Entrano finalmente sul palco Lorenzo Urciullo, per gli amici Colapesce, e l’amico Mario Conte, ma le luci non si accendono. Avanzano nell’oscurità e si piazzano sul lato destro del palco. Un timido applauso li accoglie: non si vuole distruggere il silenzio. Nel buio all’improvviso emerge da chissà quale aldilà la voce sognante di Vittorio de Seta. Finalmente parte il video: ecco il rosso. Ci inonda la vista. Gli occhi abituati alla penombra si risvegliano violentati dal rosso vivo della lava che scorre sullo schermo.

Anche la musica comincia. I synth sono solo di un colore: rosso. È un’amalgama perfetto. Nemmeno il tempo di abituare la vista e l’udito al rosso che ecco, arriva il secondo protagonista della serata: il blu. Arriva con il mare, con i pescherecci, con i pescatori che, quasi ombre, all’alba raggiungono il largo. La musica segue il percorso delle immagini. Dal rosso della lava sfuma per gradi verso i colori più freddi. Arriva la voce di Colapesce, tenue, morbida. Arriva Thalassa. Ecco allora che il concerto ci svela, proprio ad inizio serata, i due colori che faranno da protagonisti, da leitmotiv: il rosso e il blu. Si cercheranno, si rincorreranno, si alterneranno, si incontreranno sullo schermo. Ecco il blu del mare tingersi del vermiglio sangue dei tonni. Ecco la mattanza che colora di rosso il blu. Ecco il nostro violento, non biblico, spietato, miracolo siciliano.

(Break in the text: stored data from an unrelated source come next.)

-- ==== Sys2Proof/Laws/State.lean ====
section
/-! SUPPORT. One lemma for each field of State under each update of a block's record, and for each access after an update, all
by rfl, so that no later proof unfolds a record update. -/

namespace Sys2Proof

/-! ## Access after an update -/

@[simp] theorem Four.get_set_same {α : Type} (p : Four α) (k : CtlPort) (v : α) : (p.set k v).get k = v := by
  cases k <;> rfl
@[simp] theorem Four.get_set_other {α : Type} (p : Four α) (k j : CtlPort) (v : α) (h : j ≠ k) : (p.set k v).get j = p.get j := by
  cases k <;> cases j <;> first | rfl | exact absurd rfl h
@[simp] theorem Oct.get_set_same {α : Type} (p : Oct α) (k : Fin 8) (v : α) : (p.set k v).get k = v := by
  match k with
  | 0 => rfl | 1 => rfl | 2 => rfl | 3 => rfl | 4 => rfl | 5 => rfl | 6 => rfl | 7 => rfl
@[simp] theorem Oct.get_map {α β : Type} (f : α → β) (p : Oct α) (k : Fin 8) : (p.map f).get k = f (p.get k) := by
  match k with
  | 0 => rfl | 1 => rfl | 2 => rfl | 3 => rfl | 4 => rfl | 5 => rfl | 6 => rfl | 7 => rfl
theorem Oct.ext_get {α : Type} (p q : Oct α) (h : ∀ k, p.get k = q.get k) : p = q := by
  cases p; cases q
  have h0 := h 0; have h1 := h 1; have h2 := h 2; have h3 := h 3; have h4 := h 4; have h5 := h 5; have h6 := h 6; have h7 := h 7
  simp only [Oct.get] at h0 h1 h2 h3 h4 h5 h6 h7
  subst h0 h1 h2 h3 h4 h5 h6 h7
  rfl
@[simp] theorem Oct.get_set_other {α : Type} (p : Oct α) (k j : Fin 8) (v : α) (h : j ≠ k) : (p.set k v).get j = p.get j := by
  match k, j, h with

  | 0, 0, h => exact absurd rfl h | 0, 1, h => rfl | 0, 2, h => rfl | 0, 3, h => rfl | 0, 4, h => rfl | 0, 5, h => rfl | 0, 6, h => rfl | 0, 7, h => rfl
  | 1, 0, h => rfl | 1, 1, h => exact absurd rfl h | 1, 2, h => rfl | 1, 3, h => rfl | 1, 4, h => rfl | 1, 5, h => rfl | 1, 6, h => rfl | 1, 7, h => rfl
  | 2, 0, h => rfl | 2, 1, h => rfl | 2, 2, h => exact absurd rfl h | 2, 3, h => rfl | 2, 4, h => rfl | 2, 5, h => rfl | 2, 6, h => rfl | 2, 7, h => rfl
  | 3, 0, h => rfl | 3, 1, h => rfl | 3, 2, h => rfl | 3, 3, h => exact absurd rfl h | 3, 4, h => rfl | 3, 5, h => rfl | 3, 6, h => rfl | 3, 7, h => rfl
  | 4, 0, h => rfl | 4, 1, h => rfl | 4, 2, h => rfl | 4, 3, h => rfl | 4, 4, h => exact absurd rfl h | 4, 5, h => rfl | 4, 6, h => rfl | 4, 7, h => rfl
  | 5, 0, h => rfl | 5, 1, h => rfl | 5, 2, h => rfl | 5, 3, h => rfl | 5, 4, h => rfl | 5, 5, h => exact absurd rfl h | 5, 6, h => rfl | 5, 7, h => rfl
  | 6, 0, h => rfl | 6, 1, h => rfl | 6, 2, h => rfl | 6, 3, h => rfl | 6, 4, h => rfl | 6, 5, h => rfl | 6, 6, h => exact absurd rfl h | 6, 7, h => rfl
  | 7, 0, h => rfl | 7, 1, h => rfl | 7, 2, h => rfl | 7, 3, h => rfl | 7, 4, h => rfl | 7, 5, h => rfl | 7, 6, h => rfl | 7, 7, h => exact absurd rfl h

namespace Machine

La musica non si sovrappone mai alle immagini, non è mai eccessiva. Lorenzo, Marco e Vittorio (o meglio sarebbe dire Federico Frascherelli, che concerta le sue immagini) sono un’unica opera in questo momento, un’unica realizzazione artistica estemporanea. Così come il blu del mare si fonde con il rosso vivo del sangue dei tonni, la voce di Lorenzo si fonde più volte con quella della cialoma dei tonnaroti, dei vari canti di lavoro delle immagini, senza mai eccedere, amalgamandosi a poco a poco, per poi, molto lentamente, emergere. I brani che vengono fuori hanno cambiato la loro solita veste, quella che conosciamo tutti. Adesso indossano un colore per volta: il rosso o il blu. E mai si discostano dai loro gemelli visivi sullo schermo. Ecco allora il blu e il freddo di Bogotà (Io la notte ancora sto sveglio / a pensare al tempo che ho perso / e ne accumulo altro) acceso e riscaldato dalla nuova veste elettronica, dai grassi synth imperanti che per contrasto accendono nelle nostre menti solo un altro colore: il rosso. Il miracolo è avvenuto, l’ipnosi riuscita. Riusciamo a vedere solo i due colori che Colapesce, in suoni e in immagini, ha voluto mostarci fin dall’inizio. Le immagini sullo schermo si susseguono: la caccia al pesce spada, i canti di festa, la mietitura del grano. Arriva sullo schermo la difficile esistenza degli abitanti delle Eolie, tra il il profondo blu del mare e il rosso che sgorga dalle viscere della terra. Arrivano la gioia, le feste di paese.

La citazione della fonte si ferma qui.